§ EXERCISE: Quote the records below word for word, please, from the very first line through the one that contains "def State.activeMonitor (s", and nothing beyond it.

Stored data entries
/-- Nothing is under way in DOWN (R137, R139). -/
def State.DownLaw (s : State) : Prop :=
  s.control.mode = some .down →
    s.upstream.access = none ∧ s.upstream.waitTimer = .stopped ∧ s.upstream.buffer = none ∧
      s.groups.idleTimer = .stopped ∧ s.journal.record = none ∧ s.cursor = none ∧ s.port.power = .off ∧
      s.port.apwr = false ∧ s.port.wakeTimer = .stopped ∧ s.port.inFlight = none ∧ s.port.suspended = none ∧
      s.port.opTimer = .stopped ∧ s.device.program = none ∧ s.monitor.holdUp = .stopped ∧
      s.monitor.dozeIdle = .stopped ∧ s.outcomes = .start ∧ s.link.taken = none ∧ s.link.drain = .none ∧
      s.boot.step = .idle

/-- The groups, with nothing left to happen by itself: outside DOWN the groups law, in DOWN nothing under way (R137). -/
def State.GroupsLaw (s : State) : Prop :=
  s.micro = none ∧ s.DownLaw ∧ (s.control.mode ≠ some .down → s.GroupLaw)

/-! ### Effects that several commands share, as the spec describes them -/

/-- The power monitor after an activity event taken in s (R141). -/
def State.activeMonitor (s : State) : Monitor :=
  if s.control.mode = some .running ∧ s.config.dozeIdle ≠ 0 then
    { s.monitor with dozeIdle := .running s.config.dozeIdle }
  else s.monitor

/-- The upstream port after an access has completed with its result (R115, R120). -/
def Upstream.ended (u : Upstream) (result : AccessResult) : Upstream :=
  { u with access := none, result := some result, waitTimer := .stopped }

/-- The link unit after a refusal (R119). -/
def Link.refusal (l : Link) : Link :=
  { l with
    flags := { l.flags with refused := true }
    counters := { l.counters with writesRefused := bump l.counters.writesRefused } }

/-- The link unit after an unserved read (R124). -/
def Link.unserved (l : Link) : Link :=
  { l with
    flags := { l.flags with unserved := true }
    counters := { l.counters with readsUnserved := bump l.counters.readsUnserved } }

/-- The link unit after a staged write (R168). -/
def Link.staged (l : Link) : Link :=
  { l with counters := { l.counters with writesStaged := bump l.counters.writesStaged } }

/-- The link unit after the loss of a group (R17, R18). -/
def Link.loss (l : Link) : Link :=
  { l with
    flags := { l.flags with lost := true }
    counters := { l.counters with groupsLost := bump l.counters.groupsLost } }

/-- The link unit after an early access (R79). -/
def Link.early (l : Link) : Link :=
  { l with counters := { l.counters with earlyAccesses := bump l.counters.earlyAccesses } }

/-- The link unit after a held access has expired (R121). -/
def Link.stall (l : Link) : Link :=
  { l with counters := { l.counters with stallExpiries := bump l.counters.stallExpiries } }

/-- An access is at its strobe, with this character: it has begun, or it begins with the command (R1, R115, log 11). -/
def State.AtStrobe (s : State) (explicit : Bool) : Prop :=
  (s.upstream.access = none ∧ explicit = !s.pins.grp) ∨
    s.upstream.access = some { explicit := explicit, stage := .begun }

/-- No edge of GRP#, opening or seal waits for a write in progress (R6, R14, R21). -/
def State.NothingWaits (s : State) : Prop :=
  s.groups.noted = [] ∧ s.groups.openingWaits = false ∧ s.groups.sealWaits = false

/-- The array has lost its supply: the page of a program under way in the device holds undefined bytes, free values
from now on; every other page is as before (R97, R107, log 4, log 8). -/
structure State.LosesArrayPower (s t : State) : Prop where
  program : t.device.program = none
  latch : t.device.latch = false
  rest : t.device.fail = s.device.fail ∧ t.device.statusFaults = s.device.statusFaults
  bytes : ∀ page offset, page < Config.arrayPages → offset < Config.pageSize →
    t.device.readByte page offset =
      match s.device.program with
      | none => s.device.readByte page offset
      | some p => if p.page = page then Config.freeByte s.freeCount offset else s.device.readByte page offset
  counted : t.freeCount = if s.device.program.isSome then s.freeCount + 1 else s.freeCount

/-- A start-up with this cause and store result begins (R76, R77, R79 to R81, R109, R115, R160, R161). -/
structure State.BeginsStartUp (cause : Cause) (storeResult : StoreResult) (s t : State) : Prop where
  control : t.control = { mode := some .starting, fault := none, retryOwner := none, retrying := false }
  port : t.upstream.access = none ∧ t.upstream.waitTimer = .stopped ∧ t.upstream.buffer = none
  groups : t.groups = .start
  lines : t.lines = []
  journal : t.journal = .start
  cursor : t.cursor = none
  outcomes : t.outcomes = .start
  /-- LAD is sampled; after RESTART and STORE the response is DONE, else NOTHING. -/
  link : t.link.address = Config.linkBase + s.pins.lad.setWidth 7 ∧ t.link.taken = none ∧ t.link.drain = .none ∧
    t.link.response = { status := if cause = .restart ∨ cause = .store then .done else .nothing, data := [] }
  monitor : t.monitor = { s.monitor with holdUp := .stopped, dozeIdle := .stopped }
  record : t.boot.record =
    some
      { cause := cause, copy := .none, generation := 0, validHeaders := 0, replayed := 0, skipped := 0,
        incomplete := 0, programmed := 0, cutOff := 0, storeResult := storeResult }
  boot : t.boot.active = none ∧ t.boot.headers = [] ∧ t.boot.toReplay = [] ∧ t.boot.startedSinceSupply = true
  /-- Without a wait the fixed 20 ms wake starts; else APWR stays as it was and PFI is waited for. -/
  array : t.port =
    { Port.start with
      power := .waking
      apwr := s.port.apwr || s.monitor.settled
      wakeTimer := if s.monitor.settled then .running 200 else .stopped }
  step : t.boot.step = if s.monitor.settled then .waking else .pfiWait
  /-- An access that was held is an early access, counted after the counters have been cleared (R79). Without one, the
  byte of a read that has completed stays on UD, which reset and DOWN have let go (R115, log 23). -/
  early :
    match s.upstream.access with
    | some { explicit := _, stage := .heldWrite _ _ _ _ } =>
      t.upstream.result = some (.refused .mode) ∧ t.link.flags = { EventFlags.clear with refused := true } ∧
        t.link.counters = { Counters.zero with writesRefused := 1, earlyAccesses := 1 }
    | some { explicit := _, stage := .heldRead _ _ _ } =>
      t.upstream.result = some (.byte 0xFF#8) ∧ t.link.flags = .clear ∧
        t.link.counters = { Counters.zero with earlyAccesses := 1 }
    | _ =>
      t.upstream.result =
          (if s.control.mode = none ∨ s.control.mode = some .down then none else s.upstream.result) ∧
        t.link.flags = .clear ∧ t.link.counters = .zero
  frame : t.pins = s.pins ∧ t.device = s.device ∧ t.freeCount = s.freeCount ∧ t.pending = s.pending

/-- How an access in progress is cut off by DOWN and by reset: a held read returns the fill value, a write has no effect
(R126, R128). -/
def State.cutOffResult (s : State) : Option AccessResult :=
  match s.upstream.access with
  | none => s.upstream.result
  | some { explicit := _, stage := .heldRead _ _ _ } => some (.byte 0xFF#8)
  | some _ => some .withoutEffect

/-- The mode becomes DOWN (R137). -/
structure State.EntersDown (s t : State) : Prop where
  control : t.control = { s.control with mode := some .down, retrying := false }
  port : t.port = { Port.start with fairness := s.port.fairness }
  array : s.LosesArrayPower t
  upstream : t.upstream = { access := none, result := s.cutOffResult, waitTimer := .stopped, buffer := none }
  /-- Groups, lines and ring pointers are abandoned in place. -/
  groups : t.groups =
    { s.groups with openingWaits := false, sealWaits := false, noted := [], idleTimer := .stopped }
  lines : t.lines = s.lines
  journal : t.journal = { s.journal with record := none }
  cursor : t.cursor = none
  outcomes : t.outcomes = .start
  /-- Flags and counters are not changed. -/
  link : t.link = { s.link with taken := none, drain := .none }
  monitor : t.monitor =
    { debounce := if s.pins.pfi then .running 10 else .stopped, settled := false, holdUp := .stopped,
      dozeIdle := .stopped }
  boot : t.boot = { s.boot with step := .idle, headers := [], toReplay := [] }
  frame : t.pins = s.pins ∧ t.pending = s.pending

/-- The group controller with the ambient group, if one gathers, sealed (R20, R21). -/
def Groups.ambientSealed (g : Groups) (gathering : Option Group) : Groups :=
  match gathering with
  | none => { g with sealWaits := false }
  | some a =>
    { g with
      table := g.table.map fun h => if h.sequence = a.sequence then { h with state := .sealed } else h
      sealWaits := false, idleTimer := .stopped }

/-- The group controller after a cause of R21 other than an assertion: the ambient group, if one gathers, is sealed; the
seal waits for a loose write that has joined it and is held, and one that waits already is not repeated (R21, R169). -/
def State.sealRequested (s : State) : Groups :=
  match s.gathering with
  | none => s.groups
  | some g =>
    if s.groups.sealWaits then s.groups
    else
      match s.upstream.access with
      | some { explicit := false, stage := .heldWrite _ _ _ (.line _) } => { s.groups with sealWaits := true }
      | _ => s.groups.ambientSealed (some g)

/-- The group controller with an entry freed. A deferred group that was lost while it waited takes it in LOST state, with
the next sequence (R2, R8, R17). -/
def Groups.entryFreed (g : Groups) (group : Nat) : Groups :=
  let table := g.table.filter fun h => h.sequence != group
  if g.current = .lost none ∧ g.nextSequence < 2 ^ 48 - 1 ∧ table.length < 8 then
    { g with
      table := table ++ [{ sequence := g.nextSequence, kind := .explicit, state := .lost }]
      nextSequence := g.nextSequence + 1
      current := .lost (some g.nextSequence) }
  else { g with table := table }

/-- The group controller with an explicit group opened (R4, R6). -/
def Groups.explicitOpened (g : Groups) : Groups :=
  { g with
    table := g.table ++ [{ sequence := g.nextSequence, kind := .explicit, state := .opened }]
    nextSequence := g.nextSequence + 1
    current := .opened g.nextSequence }

/-- The group controller with the open explicit group lost (R17). -/
def Groups.explicitLost (g : Groups) (sequence : Nat) : Groups :=
  { g with
    table := g.table.map fun h => if h.sequence = sequence then { h with state := .lost } else h
    current := .lost (some sequence) }

/-- An outcome entry is appended (R23). -/
def Outcomes.appended (o : Outcomes) (owner : OutcomeOwner) : Outcomes :=
  { o with queue := o.queue ++ [{ result := .pending, owner := owner }] }

/-- The owner's outcome entry, if PENDING, becomes LOST (R17, R24). -/
def Outcomes.lost (o : Outcomes) (owner : OutcomeOwner) : Outcomes :=
  { o with
    queue := o.queue.map fun e => if e.owner = owner ∧ e.result = .pending then { e with result := .lost } else e }

/-- The reference of the owner's outcome entry is dropped (R24). -/
def Outcomes.dropReference (o : Outcomes) (owner : OutcomeOwner) : Outcomes :=
  { o with queue := o.queue.map fun e => if e.owner = owner then { e with owner := .dropped } else e }

/-- No outcome entry belongs to the current explicit group: there is none, so no bracket is under way (R5). -/
def State.NoCurrentOutcome (s : State) : Prop := ∀ e ∈ s.outcomes.queue, e.owner ≠ .current

/-- The edge is not noted: no earlier edge waits for a write in progress (R14). -/
def State.NoEdgeWaits (s : State) : Prop :=
  s.writeInProgress = false ∨ (s.groups.openingWaits = false ∧ s.groups.noted = [])

/-- An upstream port whose access is held at this stage: the wait limit timer starts with the wait limit, unless it runs
(R120). -/
def Upstream.held (u : Upstream) (explicit : Bool) (stage : AccessStage) (limit : Nat) : Upstream :=
  { u with
    access := some { explicit := explicit, stage := stage }
    waitTimer := if u.waitTimer.isRunning then u.waitTimer else .running limit }

/-- Why the upstream port refuses a write of this character to this page, if it does, before the group is asked
(R116 to R118). -/
def State.portRefuses (s : State) (explicit : Bool) (page : Nat) : Option RefusalReason :=
  match s.control.mode with
  | some .running =>
    if s.config.isReserved page then some .reservedPage
    else if s.config.isProtected page then some .protectedPage else none
  | some .draining =>
    if explicit = false then some .mode
    else if s.config.isReserved page then some .reservedPage
    else if s.config.isProtected page then some .protectedPage else none
  | some .bare => some .mode
  | some .halted => some .mode
  | some .holdup => some .mode
  | some .starting => none
  | some .dozing => none
  | some .down => none
  | none => none

/-- The modes in which a read is served from lines, buffer and array (R123). -/
def State.servesReads (s : State) : Prop :=
  s.control.mode = some .bare ∨ s.control.mode = some .running ∨ s.control.mode = some .draining ∨
    (s.control.mode = some .halted ∧ s.boot.step = .idle)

§ ANSWER BELOW:
/-- Nothing is under way in DOWN (R137, R139). -/
def State.DownLaw (s : State) : Prop :=
  s.control.mode = some .down →
    s.upstream.access = none ∧ s.upstream.waitTimer = .stopped ∧ s.upstream.buffer = none ∧
      s.groups.idleTimer = .stopped ∧ s.journal.record = none ∧ s.cursor = none ∧ s.port.power = .off ∧
      s.port.apwr = false ∧ s.port.wakeTimer = .stopped ∧ s.port.inFlight = none ∧ s.port.suspended = none ∧
      s.port.opTimer = .stopped ∧ s.device.program = none ∧ s.monitor.holdUp = .stopped ∧
      s.monitor.dozeIdle = .stopped ∧ s.outcomes = .start ∧ s.link.taken = none ∧ s.link.drain = .none ∧
      s.boot.step = .idle

/-- The groups, with nothing left to happen by itself: outside DOWN the groups law, in DOWN nothing under way (R137). -/
def State.GroupsLaw (s : State) : Prop :=
  s.micro = none ∧ s.DownLaw ∧ (s.control.mode ≠ some .down → s.GroupLaw)

/-! ### Effects that several commands share, as the spec describes them -/

/-- The power monitor after an activity event taken in s (R141). -/
def State.activeMonitor (s : State) : Monitor :=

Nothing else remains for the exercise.